(Collected data)
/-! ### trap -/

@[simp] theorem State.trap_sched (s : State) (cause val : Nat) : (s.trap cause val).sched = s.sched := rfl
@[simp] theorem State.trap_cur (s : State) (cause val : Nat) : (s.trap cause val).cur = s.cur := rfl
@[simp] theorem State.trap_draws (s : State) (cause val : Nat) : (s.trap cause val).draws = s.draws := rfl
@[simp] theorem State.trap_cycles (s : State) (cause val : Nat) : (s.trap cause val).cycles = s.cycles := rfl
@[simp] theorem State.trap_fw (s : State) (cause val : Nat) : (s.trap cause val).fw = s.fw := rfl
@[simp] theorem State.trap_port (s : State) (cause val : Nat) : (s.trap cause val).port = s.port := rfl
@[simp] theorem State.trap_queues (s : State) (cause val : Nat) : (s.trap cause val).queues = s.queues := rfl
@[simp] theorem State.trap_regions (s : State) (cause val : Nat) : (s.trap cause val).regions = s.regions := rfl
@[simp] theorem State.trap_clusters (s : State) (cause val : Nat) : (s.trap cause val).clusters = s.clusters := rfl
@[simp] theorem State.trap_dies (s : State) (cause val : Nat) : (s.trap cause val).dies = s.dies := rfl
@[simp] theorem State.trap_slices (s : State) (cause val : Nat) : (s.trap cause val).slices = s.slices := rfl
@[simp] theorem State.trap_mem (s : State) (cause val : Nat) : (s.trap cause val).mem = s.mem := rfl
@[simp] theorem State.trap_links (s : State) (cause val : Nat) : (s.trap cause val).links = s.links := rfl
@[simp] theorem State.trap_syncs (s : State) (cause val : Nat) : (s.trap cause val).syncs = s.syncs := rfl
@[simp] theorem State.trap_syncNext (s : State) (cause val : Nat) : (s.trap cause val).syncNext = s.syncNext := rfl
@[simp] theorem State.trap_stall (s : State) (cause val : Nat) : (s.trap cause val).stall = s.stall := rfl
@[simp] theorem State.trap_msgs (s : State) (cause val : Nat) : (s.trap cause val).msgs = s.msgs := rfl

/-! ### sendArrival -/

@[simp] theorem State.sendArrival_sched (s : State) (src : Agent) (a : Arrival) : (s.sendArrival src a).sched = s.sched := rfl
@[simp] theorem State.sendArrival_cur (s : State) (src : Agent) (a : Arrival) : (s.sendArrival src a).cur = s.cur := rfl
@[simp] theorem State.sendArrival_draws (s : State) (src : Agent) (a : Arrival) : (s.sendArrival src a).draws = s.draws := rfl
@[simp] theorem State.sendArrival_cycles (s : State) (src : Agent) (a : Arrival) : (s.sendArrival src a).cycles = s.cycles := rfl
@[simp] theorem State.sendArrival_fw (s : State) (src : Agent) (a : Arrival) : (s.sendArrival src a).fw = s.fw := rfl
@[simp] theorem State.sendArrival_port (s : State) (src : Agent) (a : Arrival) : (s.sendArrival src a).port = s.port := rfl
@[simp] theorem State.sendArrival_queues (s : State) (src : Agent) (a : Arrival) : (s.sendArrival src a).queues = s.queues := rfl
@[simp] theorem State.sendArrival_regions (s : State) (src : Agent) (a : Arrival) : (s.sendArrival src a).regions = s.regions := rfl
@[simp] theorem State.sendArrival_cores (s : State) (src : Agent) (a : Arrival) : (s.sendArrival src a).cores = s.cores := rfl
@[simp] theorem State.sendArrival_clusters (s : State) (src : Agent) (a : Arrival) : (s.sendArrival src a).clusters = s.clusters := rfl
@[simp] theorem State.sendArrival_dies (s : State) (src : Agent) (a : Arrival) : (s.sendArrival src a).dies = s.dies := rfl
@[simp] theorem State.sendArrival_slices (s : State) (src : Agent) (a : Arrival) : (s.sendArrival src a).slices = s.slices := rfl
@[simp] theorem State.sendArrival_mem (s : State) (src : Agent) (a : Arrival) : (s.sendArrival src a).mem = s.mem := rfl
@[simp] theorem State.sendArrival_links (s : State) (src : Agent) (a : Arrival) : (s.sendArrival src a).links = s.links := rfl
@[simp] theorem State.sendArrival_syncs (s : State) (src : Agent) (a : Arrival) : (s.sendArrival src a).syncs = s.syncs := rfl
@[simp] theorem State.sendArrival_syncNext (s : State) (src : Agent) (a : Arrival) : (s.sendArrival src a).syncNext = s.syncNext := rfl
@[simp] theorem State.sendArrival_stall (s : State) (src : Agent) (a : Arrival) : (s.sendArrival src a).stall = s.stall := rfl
--
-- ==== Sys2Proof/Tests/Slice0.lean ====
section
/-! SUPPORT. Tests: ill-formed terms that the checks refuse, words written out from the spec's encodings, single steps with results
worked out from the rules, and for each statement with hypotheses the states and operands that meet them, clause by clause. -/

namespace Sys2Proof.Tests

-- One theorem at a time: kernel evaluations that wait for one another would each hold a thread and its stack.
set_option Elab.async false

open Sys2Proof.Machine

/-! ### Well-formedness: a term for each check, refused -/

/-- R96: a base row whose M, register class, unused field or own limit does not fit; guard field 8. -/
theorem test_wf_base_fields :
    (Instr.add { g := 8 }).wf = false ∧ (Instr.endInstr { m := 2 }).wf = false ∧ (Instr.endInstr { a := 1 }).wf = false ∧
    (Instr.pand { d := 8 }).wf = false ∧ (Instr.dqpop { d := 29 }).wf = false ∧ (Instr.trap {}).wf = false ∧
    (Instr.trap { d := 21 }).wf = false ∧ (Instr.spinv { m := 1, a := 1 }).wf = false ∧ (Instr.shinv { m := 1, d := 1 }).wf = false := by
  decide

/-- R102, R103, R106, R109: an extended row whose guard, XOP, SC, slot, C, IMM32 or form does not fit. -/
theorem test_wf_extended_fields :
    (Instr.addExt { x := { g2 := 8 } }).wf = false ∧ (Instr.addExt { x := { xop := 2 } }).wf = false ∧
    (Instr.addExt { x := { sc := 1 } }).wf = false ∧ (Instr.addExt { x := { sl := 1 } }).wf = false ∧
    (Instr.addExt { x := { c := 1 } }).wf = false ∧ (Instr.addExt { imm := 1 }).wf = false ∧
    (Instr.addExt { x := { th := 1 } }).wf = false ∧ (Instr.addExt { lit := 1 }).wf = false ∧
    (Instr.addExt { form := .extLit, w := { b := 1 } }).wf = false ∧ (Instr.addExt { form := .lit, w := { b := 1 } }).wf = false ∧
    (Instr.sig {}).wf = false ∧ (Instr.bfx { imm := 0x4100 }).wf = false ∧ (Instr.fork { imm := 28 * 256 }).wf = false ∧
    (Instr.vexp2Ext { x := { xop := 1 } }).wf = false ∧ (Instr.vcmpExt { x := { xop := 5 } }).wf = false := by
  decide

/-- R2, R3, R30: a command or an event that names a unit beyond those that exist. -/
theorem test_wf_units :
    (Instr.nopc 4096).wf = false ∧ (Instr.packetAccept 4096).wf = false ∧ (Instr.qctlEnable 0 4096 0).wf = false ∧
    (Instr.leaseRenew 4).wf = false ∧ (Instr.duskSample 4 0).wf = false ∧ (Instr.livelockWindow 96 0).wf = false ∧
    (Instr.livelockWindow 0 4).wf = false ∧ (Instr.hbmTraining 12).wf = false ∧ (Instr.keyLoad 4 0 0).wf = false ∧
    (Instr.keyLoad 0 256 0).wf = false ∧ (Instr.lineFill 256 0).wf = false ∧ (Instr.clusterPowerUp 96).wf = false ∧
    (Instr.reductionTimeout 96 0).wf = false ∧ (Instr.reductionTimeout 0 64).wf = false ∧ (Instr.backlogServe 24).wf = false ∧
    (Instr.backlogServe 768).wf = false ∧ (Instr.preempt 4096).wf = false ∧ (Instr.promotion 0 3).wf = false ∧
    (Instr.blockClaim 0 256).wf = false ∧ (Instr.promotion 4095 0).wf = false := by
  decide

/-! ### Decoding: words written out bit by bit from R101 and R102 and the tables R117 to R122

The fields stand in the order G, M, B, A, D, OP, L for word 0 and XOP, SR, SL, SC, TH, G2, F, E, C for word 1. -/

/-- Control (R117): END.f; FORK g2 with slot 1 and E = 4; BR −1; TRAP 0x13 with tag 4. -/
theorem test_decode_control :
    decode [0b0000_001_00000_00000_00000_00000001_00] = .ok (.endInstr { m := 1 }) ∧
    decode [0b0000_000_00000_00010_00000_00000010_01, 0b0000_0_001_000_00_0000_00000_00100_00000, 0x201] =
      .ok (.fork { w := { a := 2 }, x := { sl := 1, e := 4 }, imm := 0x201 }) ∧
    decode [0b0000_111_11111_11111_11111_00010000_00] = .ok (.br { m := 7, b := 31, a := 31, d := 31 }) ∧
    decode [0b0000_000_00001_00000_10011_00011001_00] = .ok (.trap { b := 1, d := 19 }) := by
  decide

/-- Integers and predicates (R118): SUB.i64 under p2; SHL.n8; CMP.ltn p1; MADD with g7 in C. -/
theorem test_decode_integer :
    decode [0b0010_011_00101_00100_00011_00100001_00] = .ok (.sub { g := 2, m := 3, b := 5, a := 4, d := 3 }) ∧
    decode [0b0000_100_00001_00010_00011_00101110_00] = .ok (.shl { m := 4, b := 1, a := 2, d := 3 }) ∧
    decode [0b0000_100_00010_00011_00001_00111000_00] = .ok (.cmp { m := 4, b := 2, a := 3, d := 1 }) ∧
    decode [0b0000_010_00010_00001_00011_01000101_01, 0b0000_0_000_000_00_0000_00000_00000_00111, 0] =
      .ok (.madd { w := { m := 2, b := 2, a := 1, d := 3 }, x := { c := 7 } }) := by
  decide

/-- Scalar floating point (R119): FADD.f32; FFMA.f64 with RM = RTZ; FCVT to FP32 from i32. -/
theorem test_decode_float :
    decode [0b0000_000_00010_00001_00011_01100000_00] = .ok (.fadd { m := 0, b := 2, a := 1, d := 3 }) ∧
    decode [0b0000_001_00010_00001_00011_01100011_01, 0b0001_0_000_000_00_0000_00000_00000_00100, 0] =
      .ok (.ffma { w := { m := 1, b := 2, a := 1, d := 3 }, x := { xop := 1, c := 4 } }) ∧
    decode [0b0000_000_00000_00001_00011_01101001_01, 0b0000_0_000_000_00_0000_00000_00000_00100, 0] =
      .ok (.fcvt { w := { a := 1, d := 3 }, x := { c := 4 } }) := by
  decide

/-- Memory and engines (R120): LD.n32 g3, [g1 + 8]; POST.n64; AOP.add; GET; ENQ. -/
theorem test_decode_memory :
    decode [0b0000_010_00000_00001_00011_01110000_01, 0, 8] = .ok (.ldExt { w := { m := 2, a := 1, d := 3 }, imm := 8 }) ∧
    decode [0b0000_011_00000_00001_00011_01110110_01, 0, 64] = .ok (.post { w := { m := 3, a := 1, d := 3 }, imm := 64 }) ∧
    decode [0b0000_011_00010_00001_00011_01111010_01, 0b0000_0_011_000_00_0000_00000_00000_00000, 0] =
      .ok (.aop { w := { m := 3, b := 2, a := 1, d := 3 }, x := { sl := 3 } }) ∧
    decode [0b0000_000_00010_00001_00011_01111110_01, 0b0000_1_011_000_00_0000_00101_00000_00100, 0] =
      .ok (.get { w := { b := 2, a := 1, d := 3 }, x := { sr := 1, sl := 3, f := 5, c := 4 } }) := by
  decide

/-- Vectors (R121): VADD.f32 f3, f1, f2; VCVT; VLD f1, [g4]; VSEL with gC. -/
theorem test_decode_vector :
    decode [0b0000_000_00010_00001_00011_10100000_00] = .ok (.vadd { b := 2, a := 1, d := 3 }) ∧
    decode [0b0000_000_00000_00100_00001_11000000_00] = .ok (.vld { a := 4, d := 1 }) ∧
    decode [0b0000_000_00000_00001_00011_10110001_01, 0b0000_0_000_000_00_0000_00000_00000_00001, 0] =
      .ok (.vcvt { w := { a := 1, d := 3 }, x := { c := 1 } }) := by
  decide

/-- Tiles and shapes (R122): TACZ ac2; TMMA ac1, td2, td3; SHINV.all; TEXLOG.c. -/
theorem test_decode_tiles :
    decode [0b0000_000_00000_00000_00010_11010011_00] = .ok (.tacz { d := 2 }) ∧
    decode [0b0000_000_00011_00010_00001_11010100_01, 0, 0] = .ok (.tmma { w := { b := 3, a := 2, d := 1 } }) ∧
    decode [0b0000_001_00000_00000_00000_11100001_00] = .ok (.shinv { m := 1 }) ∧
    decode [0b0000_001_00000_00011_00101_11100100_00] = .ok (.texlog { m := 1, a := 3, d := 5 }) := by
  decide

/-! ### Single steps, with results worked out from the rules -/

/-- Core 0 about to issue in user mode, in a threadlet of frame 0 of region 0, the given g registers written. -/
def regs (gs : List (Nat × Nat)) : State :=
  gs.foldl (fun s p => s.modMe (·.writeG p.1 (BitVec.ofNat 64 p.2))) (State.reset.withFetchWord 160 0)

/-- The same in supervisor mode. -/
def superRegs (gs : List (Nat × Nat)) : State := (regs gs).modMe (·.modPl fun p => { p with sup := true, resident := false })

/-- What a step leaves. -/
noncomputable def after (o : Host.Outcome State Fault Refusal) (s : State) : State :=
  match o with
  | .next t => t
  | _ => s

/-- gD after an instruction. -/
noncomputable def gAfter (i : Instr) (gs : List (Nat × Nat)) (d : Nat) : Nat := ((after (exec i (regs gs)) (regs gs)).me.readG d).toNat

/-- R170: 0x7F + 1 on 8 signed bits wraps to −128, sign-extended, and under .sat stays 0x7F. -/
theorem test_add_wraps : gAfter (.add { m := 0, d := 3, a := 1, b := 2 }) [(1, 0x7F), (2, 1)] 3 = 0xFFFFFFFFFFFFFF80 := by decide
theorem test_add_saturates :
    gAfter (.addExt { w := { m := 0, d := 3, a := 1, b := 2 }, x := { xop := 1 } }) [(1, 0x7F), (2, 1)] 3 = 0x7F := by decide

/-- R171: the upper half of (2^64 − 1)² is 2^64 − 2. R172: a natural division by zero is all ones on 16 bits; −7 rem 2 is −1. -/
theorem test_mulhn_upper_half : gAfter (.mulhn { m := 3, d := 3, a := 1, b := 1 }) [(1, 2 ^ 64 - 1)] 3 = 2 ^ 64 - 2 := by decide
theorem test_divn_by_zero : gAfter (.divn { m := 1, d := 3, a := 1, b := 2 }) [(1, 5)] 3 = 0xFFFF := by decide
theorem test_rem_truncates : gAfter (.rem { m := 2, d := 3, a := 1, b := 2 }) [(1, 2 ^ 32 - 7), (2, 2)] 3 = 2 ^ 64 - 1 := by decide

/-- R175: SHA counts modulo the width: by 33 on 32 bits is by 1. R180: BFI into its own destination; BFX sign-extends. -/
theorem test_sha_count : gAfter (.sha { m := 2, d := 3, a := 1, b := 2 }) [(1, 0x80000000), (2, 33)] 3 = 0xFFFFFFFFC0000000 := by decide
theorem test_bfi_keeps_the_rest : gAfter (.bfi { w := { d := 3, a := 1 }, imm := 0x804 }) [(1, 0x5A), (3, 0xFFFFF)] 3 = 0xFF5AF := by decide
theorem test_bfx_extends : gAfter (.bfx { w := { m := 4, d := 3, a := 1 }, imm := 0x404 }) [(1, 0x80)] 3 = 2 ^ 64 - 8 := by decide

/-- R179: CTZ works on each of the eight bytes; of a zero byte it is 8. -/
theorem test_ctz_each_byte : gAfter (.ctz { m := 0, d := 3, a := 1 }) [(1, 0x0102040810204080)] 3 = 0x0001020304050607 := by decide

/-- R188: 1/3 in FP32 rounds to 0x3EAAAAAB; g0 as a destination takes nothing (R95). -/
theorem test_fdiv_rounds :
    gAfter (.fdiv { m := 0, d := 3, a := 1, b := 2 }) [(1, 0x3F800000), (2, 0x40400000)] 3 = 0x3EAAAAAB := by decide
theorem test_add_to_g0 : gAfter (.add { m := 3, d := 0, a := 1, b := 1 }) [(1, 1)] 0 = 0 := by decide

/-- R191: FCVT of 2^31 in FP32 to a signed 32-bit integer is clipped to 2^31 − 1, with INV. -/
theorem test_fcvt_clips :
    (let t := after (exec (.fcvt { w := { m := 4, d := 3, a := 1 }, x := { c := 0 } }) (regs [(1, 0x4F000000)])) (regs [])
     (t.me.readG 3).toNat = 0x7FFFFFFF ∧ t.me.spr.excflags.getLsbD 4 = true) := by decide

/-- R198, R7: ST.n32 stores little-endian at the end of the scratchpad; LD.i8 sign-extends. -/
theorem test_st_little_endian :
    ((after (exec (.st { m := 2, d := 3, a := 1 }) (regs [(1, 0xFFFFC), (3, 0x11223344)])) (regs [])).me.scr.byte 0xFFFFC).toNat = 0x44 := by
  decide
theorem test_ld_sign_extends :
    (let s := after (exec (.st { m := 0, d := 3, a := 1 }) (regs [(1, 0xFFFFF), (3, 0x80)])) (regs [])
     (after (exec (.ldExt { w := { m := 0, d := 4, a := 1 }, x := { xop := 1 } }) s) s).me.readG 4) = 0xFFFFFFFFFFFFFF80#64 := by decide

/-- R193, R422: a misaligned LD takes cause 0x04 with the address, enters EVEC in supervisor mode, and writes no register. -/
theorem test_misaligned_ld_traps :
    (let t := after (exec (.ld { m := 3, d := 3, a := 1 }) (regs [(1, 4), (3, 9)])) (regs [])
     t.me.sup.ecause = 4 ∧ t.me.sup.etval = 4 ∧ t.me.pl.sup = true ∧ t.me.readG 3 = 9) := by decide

• **Action item**
Only lines that contain the string "bits" count; pick each one out of the records and copy it.

• **Exercise solution**
/-- R170: 0x7F + 1 on 8 signed bits wraps to −128, sign-extended, and under .sat stays 0x7F. -/
/-- R171: the upper half of (2^64 − 1)² is 2^64 − 2. R172: a natural division by zero is all ones on 16 bits; −7 rem 2 is −1. -/
/-- R175: SHA counts modulo the width: by 33 on 32 bits is by 1. R180: BFI into its own destination; BFX sign-extends. -/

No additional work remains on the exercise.